Washington, D.C. 20549-6010
Attention: Ada Sarmento
Suzanne Hayes
Jenn Do
Jeanne Baker
Re: 4D Molecular Therapeutics, Inc.
Registration Statement on Form S-1
Filed November 17, 2020
File No. 333-250150
Ladies and Gentlemen:
4D Molecular Therapeutics, Inc. (the “Company”) has submitted to the U.S. Securities and Exchange Commission (the “Commission”) on the date hereof Amendment No. 1 to its Registration Statement on Form S-1 (the “Registration Statement”). The Company previously submitted to the Commission a Registration Statement on Form S-1 (File No. 333-250150) on November 17, 2020 (the “Prior Filing”). The Registration Statement has been revised to reflect the Company’s responses to the comment letter to the Prior Filing received on December 3, 2020 from the staff of the Commission (the “Staff”), and we are hereby providing the Company’s responses to the Staff’s letter.
For ease of review, we have set forth below each of the numbered comments of the Staff’s letter in bold type followed by the Company’s responses thereto.
December 7, 2020
Page 2
Prospectus Summary
Our Therapeutic Vector Evolution Platform, page 2
| 1. | We note your revisions in response to prior comment 4. Please revise your disclosure on pages 2 and 118 where you discuss your head-to-head comparisons with conventional AAV vectors to state, if true, that you have not conducted any clinical studies in patients comparing your targeted and evolved vectors to conventional AAV vectors. Please also revise your disclosure on pages 2 and 118 that you “expect” to demonstrate the superior capabilities of your targeted and evolved vectors and product candidates as you advance through clinical trials to remove the expectation regarding how your vectors and product candidates will perform in clinical trials as such statements are speculative. |
Response: The Company respectfully acknowledges the Staff’s comment and has revised the disclosure on pages 2 and 118 of the Registration Statement and throughout the Registration Statement where applicable.

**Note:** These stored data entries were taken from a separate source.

/-- A step of a stopped core repeats HALT, the finish or the stuck step. -/
theorem step_of_stopped {s t : State} (h : s.Inv)
    (hstop : s.phase = .halted ∨ s.phase = .finished ∨ s.phase = .faulted) (hstep : step s = .next t) :
    SameButObservations { s with running := t.running } t := by
  obtain hp | hp | hp := hstop
  · have hhalt : step s = .next s.halt := step_of_decoded (by simp [hp]) (fetch_of_halted h hp) decode_haltWord
    rw [hhalt] at hstep
    cases hstep
    simp [SameButObservations, State.halt, State.observeFree, hp]
  · rw [step_of_fetch_none (by simp [hp]) (fetch_of_finished h hp)] at hstep
    cases hstep
    simp [SameButObservations, State.finish, State.observeFree, hp]
  · rw [step_of_faulted hp] at hstep
    cases hstep
    exact stuck_sameBut s

/-- One change after the other, when each may also have changed the run flag. -/
theorem SameButObservations.trans_running {s t u : State} (h : SameButObservations { s with running := t.running } t)
    (h' : SameButObservations { t with running := u.running } u) :
    SameButObservations { s with running := u.running } u := by
  unfold SameButObservations at *
  rw [h', h]

/-- Settles O46, by induction on the number of steps: the invariant is kept, and with it the phase. -/
theorem stoppedCoreStaysAsItIs : Obligations.StoppedCoreStaysAsItIs := by
  unfold Obligations.StoppedCoreStaysAsItIs
  intro k
  induction k with
  | zero =>
    intro s t _ _ h
    cases h
    rfl
  | succ k ih =>
    intro s t hinv hstop h
    obtain ⟨u, hu, hrun⟩ := step_of_run h
    have hsame := step_of_stopped hinv hstop hu
    have hphase : u.phase = s.phase := by rw [hsame]
    exact hsame.trans_running (ih u t (everyStepKeepsTheInvariant s u hinv hu) (hphase ▸ hstop) hrun)

/-! ## The run loop (R29, R140) -/

/-- No step ends in a fault or a refusal of the host's outcomes (R103, R240). -/
theorem exists_step_eq_next (s : State) : ∃ t, step s = .next t := by
  by_cases hp : s.phase = .faulted
  · exact ⟨_, step_of_faulted hp⟩
  cases hf : s.fetch with
  | none => exact ⟨_, step_of_fetch_none hp hf⟩
  | some w =>
    cases hd : decode w with
    | error e => exact ⟨_, step_of_unrecognised hp hf hd⟩
    | ok i =>
      obtain ⟨t, ht, -⟩ := exec_effect i s
      exact ⟨t, (step_of_decoded hp hf hd).trans ht⟩

theorem stopsRun_iff (p : Phase) : p.stopsRun = true ↔ p = .halted ∨ p = .finished ∨ p = .faulted := by
  cases p <;> decide

theorem stopsRun_eq_false_iff (p : Phase) : p.stopsRun = false ↔ p = .ready ∨ p = .executing := by
  cases p <;> decide

/-- An instruction keeps the run flag, or it halts or faults. -/
theorem Effect.running_cases {i : Instr} {s t : State} (h : Effect i s t) :
    t.running = s.running ∨ t.phase.stopsRun = true := by
  cases h with
  | wrote => exact .inl (by simp)
  | stored => exact .inl rfl
  | branched => exact .inl rfl
  | skipped => exact .inl rfl
  | rejected => exact .inl rfl
  | faulted => exact .inr rfl
  | halted => exact .inr rfl

/-- A step that does not end in a stopping phase keeps the run flag. -/
theorem step_running {s t : State} (h : step s = .next t) (hgo : t.phase.stopsRun = false) :
    t.running = s.running := by
  obtain ⟨-, rfl⟩ | ⟨-, -, rfl⟩ | ⟨-, _, _, -, -, rfl⟩ | ⟨-, w, i, -, -, he⟩ := step_cases h
  · rfl
  · rfl
  · rfl
  · exact (effect_of_exec he).running_cases.resolve_right (by simp [hgo])

theorem settleRun_of_stops {s : State} (h : s.phase.stopsRun = true) : s.settleRun = s.stop := if_pos h

theorem settleRun_of_goes_on {s : State} (h : s.phase.stopsRun = false) : s.settleRun = s := by
  simp [State.settleRun, h]

/-- The end of a round changes the run flag only. -/
theorem settleRun_eq (s : State) : s.settleRun = { s with running := s.settleRun.running } := by
  cases h : s.phase.stopsRun with
  | true => rw [settleRun_of_stops h]; rfl
  | false => rw [settleRun_of_goes_on h]

/-- A round of an active loop is a step and the loop's end. -/
theorem runTick_of_step {s t : State} (hr : s.running = true) (h : step s = .next t) :
    runTick s = .next t.settleRun := by
  simp [runTick, hr, h]

/-- After a round of an active loop the loop is active exactly if the step did not end in a stopping phase. -/
theorem settleRun_running_iff {s t : State} (hr : s.running = true) (h : step s = .next t) :
    t.settleRun.running = true ↔ t.phase.stopsRun = false := by
  cases hph : t.phase.stopsRun with
  | true => simp [settleRun_of_stops hph]
  | false => simp [settleRun_of_goes_on hph, step_running h hph, hr]

theorem runLoop_of_step {n : Nat} {s t : State} (hr : s.running = true) (h : step s = .next t) :
    runLoop (n + 1) s = runLoop n t.settleRun := by
  simp [runLoop, hr, runTick_of_step hr h]

/-- A loop that is not active does nothing. -/
theorem runLoop_of_not_running {s : State} (n : Nat) (hr : s.running = false) : runLoop n s = .next s := by
  cases n with
  | zero => rfl
  | succ n => simp [runLoop, hr]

Our Product Candidate Pipeline, page 3
| 2. | We note the added table depicting your most advanced discovery and research programs. Additionally, we note that your filing does not include a discussion of 4D-3XX or 4D-7XX, which implies that these programs are not sufficiently material to your operations to warrant discussion. Please delete the references to these programs from your summary. |
Response: The Company respectfully acknowledges the Staff’s comment and has removed the references to these programs on page 3 of the Registration Statement and throughout the Registration Statement where applicable.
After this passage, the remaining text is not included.